Saturday, 22 June 2013

Use of Non-Deterministic functions in a SQL may give Wrong Results

Here is an interesting little test case to demonstrate the issue.

create table dept (deptno number, dname varchar2(100));

insert into dept values (1,'HR');
insert into dept values (2,'AZ');
insert into dept values (3,'XL');

SELECT deptno, dname
FROM dept
WHERE deptno in (SELECT round(dbms_random.value(1, 3)) FROM dual);

I would expect that the sub query would return 1 row ( 1/2/3) and therefore the main query should always return 1 record.
Now let us run this query a few times and see the result set.

/

2 AZ

/

now rows selected

/

1 HR
3 XL

Here is the execution plan of the statement.

---------------------------------------------------------------------------
| Id | Operation | Name | Rows | Bytes | Cost (%CPU)| Time |
---------------------------------------------------------------------------
| 0 | SELECT STATEMENT | | 1 | 22 | 4 (0)| 00:00:01 |
|* 1 | FILTER | | | | | |
| 2 | TABLE ACCESS FULL| DEPT | 4 | 88 | 2 (0)| 00:00:01 |
|* 3 | FILTER | | | | | |
| 4 | FAST DUAL | | 1 | | 2 (0)| 00:00:01 |
---------------------------------------------------------------------------

Predicate Information (identified by operation id):
---------------------------------------------------
1 - filter( EXISTS (SELECT 0 FROM "SYS"."DUAL" "DUAL" WHERE
ROUND("DBMS_RANDOM"."VALUE"(1,3))=:B1))
3 - filter(ROUND("DBMS_RANDOM"."VALUE"(1,3))=:B1)

Strange, different executions return different number of records. Wrong results ?
No. Problem here is with the non-deterministic function (dbms_random.value).
This function is evaluated once for each row returned by DEPT, rather than
being evaluated once at the start. This behavior is expected as optimizer
does not guarantee when a non-deterministic function will be evaluated during
the statement execution.
You have to be careful when you use such non-deterministic functions in the SQL statement.

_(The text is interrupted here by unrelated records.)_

-- ==== Sys2Proof/Laws/CommandsPortal.lean ====
section
/-!
SUPPORT. Sys2Proof/Laws/CommandsPortal.lean: the frame of each command of Machine/Portal.lean.
-/
set_option Elab.async false
namespace Sys2Proof.Machine
open Sys2Proof

theorem frame_immediateActionApply (s u : State) (h : exec .immediateActionApply s = .next u) :
    Frame (Part.record ||| Part.sys ||| Part.seq ||| Part.portals ||| Part.obs ||| Part.axes ||| Part.ilk ||| Part.loads |||
      Part.twin ||| Part.mem ||| Part.free ||| Part.states ||| Part.actions) s u := by
  have h : runSeq s State.immediateApply = .next u := h
  refine runSeq_keep (by decide) h (fun x hx => ?_)
  repeat' first
    | with_reducible assumption | (with_reducible show Part.within _ _ = true; decide)
    | with_reducible refine State.immediateApply_frame ?_ ?_

theorem frame_slotDue (s u : State) (h : exec .slotDue s = .next u) :
    Frame (Part.record ||| Part.sys ||| Part.bk ||| Part.time ||| Part.seq ||| Part.portals ||| Part.obs ||| Part.axes ||| Part.ilk
      ||| Part.loads ||| Part.twin ||| Part.mem ||| Part.free ||| Part.states ||| Part.actions) s u := by
  have h : runSeq s State.slotDue = .next u := h
  refine runSeq_keep (by decide) h (fun x hx => ?_)
  repeat' first
    | with_reducible assumption | (with_reducible show Part.within _ _ = true; decide) | with_reducible refine State.slotDue_frame ?_ ?_

theorem frame_passengerRequest (p : Fin 16) (inside : Bool) (s u : State) (h : exec (.passengerRequest p inside) s = .next u) :
    Frame (Part.record ||| Part.sys ||| Part.seq ||| Part.portals ||| Part.obs ||| Part.axes ||| Part.ilk ||| Part.loads |||
      Part.twin ||| Part.mem ||| Part.free ||| Part.states) s u := by
  have h : runSeq s (fun s => s.request p inside) = .next u := h
  refine runSeq_keep (by decide) h (fun x hx => ?_)
  repeat' first
    | with_reducible assumption | (with_reducible show Part.within _ _ = true; decide) | with_reducible refine State.request_frame ?_ ?_

theorem frame_presenceInput (p : Fin 16) (s u : State) (h : exec (.presenceInput p) s = .next u) :
    Frame (Part.record ||| Part.sys ||| Part.seq ||| Part.portals ||| Part.obs ||| Part.axes ||| Part.ilk ||| Part.loads |||
      Part.twin ||| Part.mem ||| Part.free ||| Part.states) s u := by
  have h : runSeq s (fun s => s.presenceNow p) = .next u := h
  refine runSeq_keep (by decide) h (fun x hx => ?_)
  repeat' first
    | with_reducible assumption | (with_reducible show Part.within _ _ = true; decide)
    | with_reducible refine State.presenceNow_frame ?_ ?_

theorem frame_emergencyHandle (p : Fin 16) (s u : State) (h : exec (.emergencyHandle p) s = .next u) :
    Frame (Part.record ||| Part.sys ||| Part.seq ||| Part.portals ||| Part.obs ||| Part.axes ||| Part.ilk ||| Part.loads |||
      Part.twin ||| Part.mem ||| Part.free ||| Part.states) s u := by
  have h : runSeq s (fun s => s.handle p) = .next u := h
  refine runSeq_keep (by decide) h (fun x hx => ?_)
  repeat' first
    | with_reducible assumption | (with_reducible show Part.within _ _ = true; decide) | with_reducible refine State.handle_frame ?_ ?_

theorem frame_zeroSpeedActive (s u : State) (h : exec .zeroSpeedActive s = .next u) :
    Frame (Part.record ||| Part.sys ||| Part.seq ||| Part.portals ||| Part.obs ||| Part.axes ||| Part.ilk ||| Part.loads |||
      Part.twin ||| Part.mem ||| Part.free ||| Part.states) s u := by
  have h : runSeq s State.zeroSpeedOn = .next u := h
  refine runSeq_keep (by decide) h (fun x hx => ?_)
  repeat' first
    | with_reducible assumption | (with_reducible show Part.within _ _ = true; decide)
    | with_reducible refine State.zeroSpeedOn_frame ?_ ?_

theorem frame_zeroSpeedLost (s u : State) (h : exec .zeroSpeedLost s = .next u) :
    Frame (Part.record ||| Part.sys ||| Part.seq ||| Part.portals ||| Part.obs ||| Part.axes ||| Part.ilk ||| Part.loads |||
      Part.twin ||| Part.mem ||| Part.free ||| Part.states) s u := by
  have h : runSeq s State.zeroSpeedOff = .next u := h
  refine runSeq_keep (by decide) h (fun x hx => ?_)
  repeat' first
    | with_reducible assumption | (with_reducible show Part.within _ _ = true; decide)
    | with_reducible refine State.zeroSpeedOff_frame ?_ ?_

theorem frame_unlockComplete (p : Fin 16) (s u : State) (h : exec (.unlockComplete p) s = .next u) :
    Frame (Part.record ||| Part.sys ||| Part.seq ||| Part.portals ||| Part.obs ||| Part.loads ||| Part.twin ||| Part.mem |||
      Part.free ||| Part.states) s u := by
  have h : runSeq s (fun s => s.unlocked p) = .next u := h
  refine runSeq_keep (by decide) h (fun x hx => ?_)
  repeat' first
    | with_reducible assumption | (with_reducible show Part.within _ _ = true; decide) | with_reducible refine State.unlocked_frame ?_ ?_

theorem frame_stepDeployed (p : Fin 16) (s u : State) (h : exec (.stepDeployed p) s = .next u) :
    Frame (Part.seq ||| Part.portals ||| Part.outs) s u := by
  have h : runSeq s (fun s => s.deployed p) = .next u := h
  refine runSeq_keep (by decide) h (fun x hx => ?_)
  repeat' first
    | with_reducible assumption | (with_reducible show Part.within _ _ = true; decide) | with_reducible refine State.deployed_frame ?_ ?_

theorem frame_lockedInputActive (p : Fin 16) (s u : State) (h : exec (.lockedInputActive p) s = .next u) :
    Frame (Part.record ||| Part.sys ||| Part.seq ||| Part.portals ||| Part.obs ||| Part.loads ||| Part.twin ||| Part.mem |||
      Part.free ||| Part.states) s u := by
  have h : runSeq s (fun s => s.lockedInput p) = .next u := h
  refine runSeq_keep (by decide) h (fun x hx => ?_)
  repeat' first
    | with_reducible assumption | (with_reducible show Part.within _ _ = true; decide)
    | with_reducible refine State.lockedInput_frame ?_ ?_

theorem frame_stepStowed (p : Fin 16) (s u : State) (h : exec (.stepStowed p) s = .next u) :
    Frame (Part.record ||| Part.sys ||| Part.seq ||| Part.portals ||| Part.obs ||| Part.loads ||| Part.twin ||| Part.mem |||
      Part.free ||| Part.states) s u := by
  have h : runSeq s (fun s => s.stepStowed p) = .next u := h
  refine runSeq_keep (by decide) h (fun x hx => ?_)
  repeat' first
    | with_reducible assumption | (with_reducible show Part.within _ _ = true; decide) | with_reducible refine State.stepStowed_frame ?_ ?_

theorem frame_homingDone (p : Fin 16) (s u : State) (h : exec (.homingDone p) s = .next u) :
    Frame (Part.record ||| Part.sys ||| Part.seq ||| Part.portals ||| Part.obs ||| Part.loads ||| Part.twin ||| Part.mem |||
      Part.free ||| Part.states) s u := by
  have h : runSeq s (fun s => s.homingDone p) = .next u := h
  refine runSeq_keep (by decide) h (fun x hx => ?_)
  repeat' first
    | with_reducible assumption | (with_reducible show Part.within _ _ = true; decide) | with_reducible refine State.homingDone_frame ?_ ?_

theorem frame_leavesAtOpen (p : Fin 16) (s u : State) (h : exec (.leavesAtOpen p) s = .next u) :
    Frame (Part.record ||| Part.sys ||| Part.seq ||| Part.portals ||| Part.obs ||| Part.loads ||| Part.twin ||| Part.mem |||
      Part.free ||| Part.states) s u := by
  have h : runSeq s (fun s => s.leavesOpen p) = .next u := h
  refine runSeq_keep (by decide) h (fun x hx => ?_)
  repeat' first
    | with_reducible assumption | (with_reducible show Part.within _ _ = true; decide) | with_reducible refine State.leavesOpen_frame ?_ ?_

theorem frame_leavesAtReopenTarget (p : Fin 16) (s u : State) (h : exec (.leavesAtReopenTarget p) s = .next u) :
    Frame (Part.record ||| Part.sys ||| Part.seq ||| Part.portals ||| Part.obs ||| Part.loads ||| Part.twin ||| Part.mem |||
      Part.free ||| Part.states) s u := by
  have h : runSeq s (fun s => s.leavesReopened p) = .next u := h
  refine runSeq_keep (by decide) h (fun x hx => ?_)
  repeat' first
    | with_reducible assumption | (with_reducible show Part.within _ _ = true; decide)
    | with_reducible refine State.leavesReopened_frame ?_ ?_

theorem frame_leavesClosed (p : Fin 16) (s u : State) (h : exec (.leavesClosed p) s = .next u) :
    Frame (Part.record ||| Part.sys ||| Part.seq ||| Part.portals ||| Part.obs ||| Part.axes ||| Part.loads ||| Part.twin |||
      Part.mem ||| Part.free ||| Part.states) s u := by
  have h : runSeq s (fun s => s.leavesClosed p) = .next u := h
  refine runSeq_keep (by decide) h (fun x hx => ?_)
  repeat' first
    | with_reducible assumption | (with_reducible show Part.within _ _ = true; decide)
    | with_reducible refine State.leavesClosed_frame ?_ ?_

theorem frame_dwellElapsed (p : Fin 16) (s u : State) (h : exec (.dwellElapsed p) s = .next u) :
    Frame (Part.record ||| Part.sys ||| Part.bk ||| Part.time ||| Part.seq ||| Part.portals ||| Part.obs ||| Part.axes ||| Part.ilk
      ||| Part.loads ||| Part.twin ||| Part.mem ||| Part.free ||| Part.states) s u := by
  have h : runSeq s (fun s => s.dwellElapsed p) = .next u := h
  refine runSeq_keep (by decide) h (fun x hx => ?_)
  repeat' first
    | with_reducible assumption | (with_reducible show Part.within _ _ = true; decide)
    | with_reducible refine State.dwellElapsed_frame ?_ ?_

theorem frame_obstWaitElapsed (p : Fin 16) (s u : State) (h : exec (.obstWaitElapsed p) s = .next u) :
    Frame (Part.record ||| Part.sys ||| Part.bk ||| Part.time ||| Part.seq ||| Part.portals ||| Part.obs ||| Part.axes ||| Part.ilk
      ||| Part.loads ||| Part.twin ||| Part.mem ||| Part.free ||| Part.states) s u := by
  have h : runSeq s (fun s => s.obstWaitElapsed p) = .next u := h
  refine runSeq_keep (by decide) h (fun x hx => ?_)
  repeat' first
    | with_reducible assumption | (with_reducible show Part.within _ _ = true; decide)
    | with_reducible refine State.obstWaitElapsed_frame ?_ ?_

theorem frame_warnPreElapsed (p : Fin 16) (s u : State) (h : exec (.warnPreElapsed p) s = .next u) :
    Frame (Part.record ||| Part.sys ||| Part.bk ||| Part.time ||| Part.seq ||| Part.portals ||| Part.obs ||| Part.axes |||
      Part.loads ||| Part.twin ||| Part.mem ||| Part.free ||| Part.states) s u := by
  have h : runSeq s (fun s => (s.warnElapsed p).arbitrate) = .next u := h
  refine runSeq_keep (by decide) h (fun x hx => ?_)
  repeat' first
    | with_reducible assumption | (with_reducible show Part.within _ _ = true; decide)
    | with_reducible refine State.warnElapsed_frame ?_ ?_ | with_reducible refine State.arbitrate_frame ?_ ?_

theorem frame_flashToggle (p : Fin 16) (s u : State) (h : exec (.flashToggle p) s = .next u) :
    Frame (Part.bk ||| Part.time ||| Part.portals ||| Part.loads ||| Part.outs) s u := by
  have h : runSeq s (fun s => s.flashToggle p) = .next u := h
  refine runSeq_keep (by decide) h (fun x hx => ?_)
  repeat' first
    | with_reducible assumption | (with_reducible show Part.within _ _ = true; decide)
    | with_reducible refine State.flashToggle_frame ?_ ?_

theorem frame_chimeEnd (p : Fin 16) (s u : State) (h : exec (.chimeEnd p) s = .next u) :
    Frame (Part.bk ||| Part.time ||| Part.portals ||| Part.loads ||| Part.outs) s u := by
  have h : runSeq s (fun s => s.chimeOff p) = .next u := h
  refine runSeq_keep (by decide) h (fun x hx => ?_)
  repeat' first
    | with_reducible assumption | (with_reducible show Part.within _ _ = true; decide) | with_reducible refine State.chimeOff_frame ?_ ?_

theorem frame_unlockFail (p : Fin 16) (s u : State) (h : exec (.unlockFail p) s = .next u) :
    Frame (Part.record ||| Part.sys ||| Part.bk ||| Part.time ||| Part.seq ||| Part.portals ||| Part.obs ||| Part.axes ||| Part.ilk
      ||| Part.loads ||| Part.twin ||| Part.mem ||| Part.free ||| Part.states) s u := by
  have h : runSeq s (fun s => s.unlockFail p) = .next u := h
  refine runSeq_keep (by decide) h (fun x hx => ?_)
  repeat' first
    | with_reducible assumption | (with_reducible show Part.within _ _ = true; decide) | with_reducible refine State.unlockFail_frame ?_ ?_

theorem frame_lockTimeElapsed (p : Fin 16) (s u : State) (h : exec (.lockTimeElapsed p) s = .next u) :
    Frame (Part.bk ||| Part.time ||| Part.portals ||| Part.obs ||| Part.axes ||| Part.outs) s u := by
  have h : runSeq s (fun s => s.lockTime p) = .next u := h
  refine runSeq_keep (by decide) h (fun x hx => ?_)
  repeat' first
    | with_reducible assumption | (with_reducible show Part.within _ _ = true; decide) | with_reducible refine State.lockTime_frame ?_ ?_

theorem frame_recloseEnd (p : Fin 16) (s u : State) (h : exec (.recloseEnd p) s = .next u) :
    Frame (Part.bk ||| Part.time ||| Part.portals ||| Part.axes ||| Part.outs) s u := by
  have h : runSeq s (fun s => s.recloseEnd p) = .next u := h
  refine runSeq_keep (by decide) h (fun x hx => ?_)
  repeat' first
    | with_reducible assumption | (with_reducible show Part.within _ _ = true; decide) | with_reducible refine State.recloseEnd_frame ?_ ?_

theorem frame_lockFail (p : Fin 16) (s u : State) (h : exec (.lockFail p) s = .next u) :
    Frame (Part.record ||| Part.sys ||| Part.bk ||| Part.time ||| Part.seq ||| Part.portals ||| Part.obs ||| Part.axes ||| Part.ilk
      ||| Part.loads ||| Part.twin ||| Part.mem ||| Part.free ||| Part.states) s u := by
  have h : runSeq s (fun s => s.lockFail p) = .next u := h
  refine runSeq_keep (by decide) h (fun x hx => ?_)
  repeat' first
    | with_reducible assumption | (with_reducible show Part.within _ _ = true; decide) | with_reducible refine State.lockFail_frame ?_ ?_

theorem frame_stepFail (p : Fin 16) (s u : State) (h : exec (.stepFail p) s = .next u) :
    Frame (Part.record ||| Part.sys ||| Part.bk ||| Part.time ||| Part.seq ||| Part.portals ||| Part.obs ||| Part.axes ||| Part.ilk
      ||| Part.loads ||| Part.twin ||| Part.mem ||| Part.free ||| Part.states) s u := by
  have h : runSeq s (fun s => s.stepFail p) = .next u := h
  refine runSeq_keep (by decide) h (fun x hx => ?_)
  repeat' first
    | with_reducible assumption | (with_reducible show Part.within _ _ = true; decide) | with_reducible refine State.stepFail_frame ?_ ?_

theorem frame_referenceFail (p : Fin 16) (s u : State) (h : exec (.referenceFail p) s = .next u) :
    Frame (Part.record ||| Part.sys ||| Part.bk ||| Part.time ||| Part.seq ||| Part.portals ||| Part.obs ||| Part.axes ||| Part.ilk
      ||| Part.loads ||| Part.twin ||| Part.mem ||| Part.free ||| Part.states) s u := by
  have h : runSeq s (fun s => s.referenceFail p) = .next u := h
  refine runSeq_keep (by decide) h (fun x hx => ?_)
  repeat' first
    | with_reducible assumption | (with_reducible show Part.within _ _ = true; decide)
    | with_reducible refine State.referenceFail_frame ?_ ?_

end Sys2Proof.Machine
end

Interesting Case where a full table scan is chosen over an index scan - Out of Range Selectivity ?

I was working on a real-life case where CBO was choosing a full table scan over an index scan.Created a small test case to demonstrate the issue.
I created a table test - with two colummns ID and ORG

create table test ( id number, org varchar2(100) );

begin
for i in 1..300000
loop
insert into test values (1,'XXXXXXXXXXXXXX');
end loop;
end;
/

commit;

- Inserted 300000 records for ID=1

begin
for i in 1..100000
loop
insert into test values (17,'YYYYYYYYYYYYYYYYY');
end loop;
end;
/
commit;

- Inserted 100000 records for ID=17
- Therefore ID has two distinct values 1 and 17.

create index idx_1 on test(id);

- Created an index on TEST.ID

- Gathering 100% statistics with histograms.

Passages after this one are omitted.